Dataset entries
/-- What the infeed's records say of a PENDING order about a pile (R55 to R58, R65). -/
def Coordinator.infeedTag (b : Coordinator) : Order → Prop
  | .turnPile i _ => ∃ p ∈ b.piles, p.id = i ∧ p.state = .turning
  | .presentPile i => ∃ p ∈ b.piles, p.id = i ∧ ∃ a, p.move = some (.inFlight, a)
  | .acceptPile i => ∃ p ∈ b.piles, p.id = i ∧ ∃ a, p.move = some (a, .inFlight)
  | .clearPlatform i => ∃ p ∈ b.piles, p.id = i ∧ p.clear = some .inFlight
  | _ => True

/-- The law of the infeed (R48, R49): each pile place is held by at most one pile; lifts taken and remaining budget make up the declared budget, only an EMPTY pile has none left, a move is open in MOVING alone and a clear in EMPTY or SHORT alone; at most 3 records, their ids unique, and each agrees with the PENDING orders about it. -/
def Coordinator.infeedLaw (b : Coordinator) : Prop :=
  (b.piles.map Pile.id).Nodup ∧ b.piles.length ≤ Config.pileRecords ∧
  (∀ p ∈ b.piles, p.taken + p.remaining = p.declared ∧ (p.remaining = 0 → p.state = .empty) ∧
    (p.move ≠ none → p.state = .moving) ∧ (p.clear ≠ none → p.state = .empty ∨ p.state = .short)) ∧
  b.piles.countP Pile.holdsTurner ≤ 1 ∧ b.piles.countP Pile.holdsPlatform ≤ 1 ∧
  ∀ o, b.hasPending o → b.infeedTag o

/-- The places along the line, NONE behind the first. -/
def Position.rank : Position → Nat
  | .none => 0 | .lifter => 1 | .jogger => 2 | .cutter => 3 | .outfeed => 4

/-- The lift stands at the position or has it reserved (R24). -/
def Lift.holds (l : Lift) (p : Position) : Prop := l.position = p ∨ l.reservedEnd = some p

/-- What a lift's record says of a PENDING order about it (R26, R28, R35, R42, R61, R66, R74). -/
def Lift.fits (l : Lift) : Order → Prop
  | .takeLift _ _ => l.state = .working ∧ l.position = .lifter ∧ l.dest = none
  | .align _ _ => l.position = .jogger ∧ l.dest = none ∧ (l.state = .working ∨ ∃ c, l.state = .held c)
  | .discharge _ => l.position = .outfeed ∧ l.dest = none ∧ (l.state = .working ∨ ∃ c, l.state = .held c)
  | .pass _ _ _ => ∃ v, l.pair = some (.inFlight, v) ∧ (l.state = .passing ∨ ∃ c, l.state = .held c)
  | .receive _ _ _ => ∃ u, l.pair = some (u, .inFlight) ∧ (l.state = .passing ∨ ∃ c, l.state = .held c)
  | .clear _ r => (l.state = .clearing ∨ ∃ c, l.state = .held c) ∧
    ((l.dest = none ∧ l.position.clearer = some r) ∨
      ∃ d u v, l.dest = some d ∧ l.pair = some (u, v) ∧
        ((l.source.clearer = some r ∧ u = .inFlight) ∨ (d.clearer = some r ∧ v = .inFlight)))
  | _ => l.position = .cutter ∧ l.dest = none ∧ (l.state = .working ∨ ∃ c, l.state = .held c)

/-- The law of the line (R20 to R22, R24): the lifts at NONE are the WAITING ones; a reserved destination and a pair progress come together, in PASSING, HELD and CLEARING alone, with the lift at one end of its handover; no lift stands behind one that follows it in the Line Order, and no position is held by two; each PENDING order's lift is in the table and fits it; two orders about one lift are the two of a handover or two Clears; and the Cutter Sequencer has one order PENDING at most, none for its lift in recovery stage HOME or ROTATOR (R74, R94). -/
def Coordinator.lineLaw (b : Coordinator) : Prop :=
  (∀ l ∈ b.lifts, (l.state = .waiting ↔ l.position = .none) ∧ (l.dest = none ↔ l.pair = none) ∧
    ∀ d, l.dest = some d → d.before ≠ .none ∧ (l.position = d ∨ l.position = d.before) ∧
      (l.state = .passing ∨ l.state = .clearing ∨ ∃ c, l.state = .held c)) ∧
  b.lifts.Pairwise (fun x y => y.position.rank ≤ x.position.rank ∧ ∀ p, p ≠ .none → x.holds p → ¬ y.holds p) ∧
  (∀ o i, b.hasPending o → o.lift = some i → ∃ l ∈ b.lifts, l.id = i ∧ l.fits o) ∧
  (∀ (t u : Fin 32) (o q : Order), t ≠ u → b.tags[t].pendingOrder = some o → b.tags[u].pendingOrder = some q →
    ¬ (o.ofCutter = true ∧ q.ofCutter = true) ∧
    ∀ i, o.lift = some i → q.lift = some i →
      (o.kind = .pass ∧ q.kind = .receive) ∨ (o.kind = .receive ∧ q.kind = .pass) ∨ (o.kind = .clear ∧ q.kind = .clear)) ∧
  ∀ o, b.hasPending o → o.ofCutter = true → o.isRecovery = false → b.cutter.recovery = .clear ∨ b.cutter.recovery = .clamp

DIRECTIONS. Look above for the line that contains "the first. -/". Starting there, transcribe every line exactly until you have copied the line that contains "reserved (R24). -/".

SOLUTION.
/-- The places along the line, NONE behind the first. -/
def Position.rank : Position → Nat
  | .none => 0 | .lifter => 1 | .jogger => 2 | .cutter => 3 | .outfeed => 4

/-- The lift stands at the position or has it reserved (R24). -/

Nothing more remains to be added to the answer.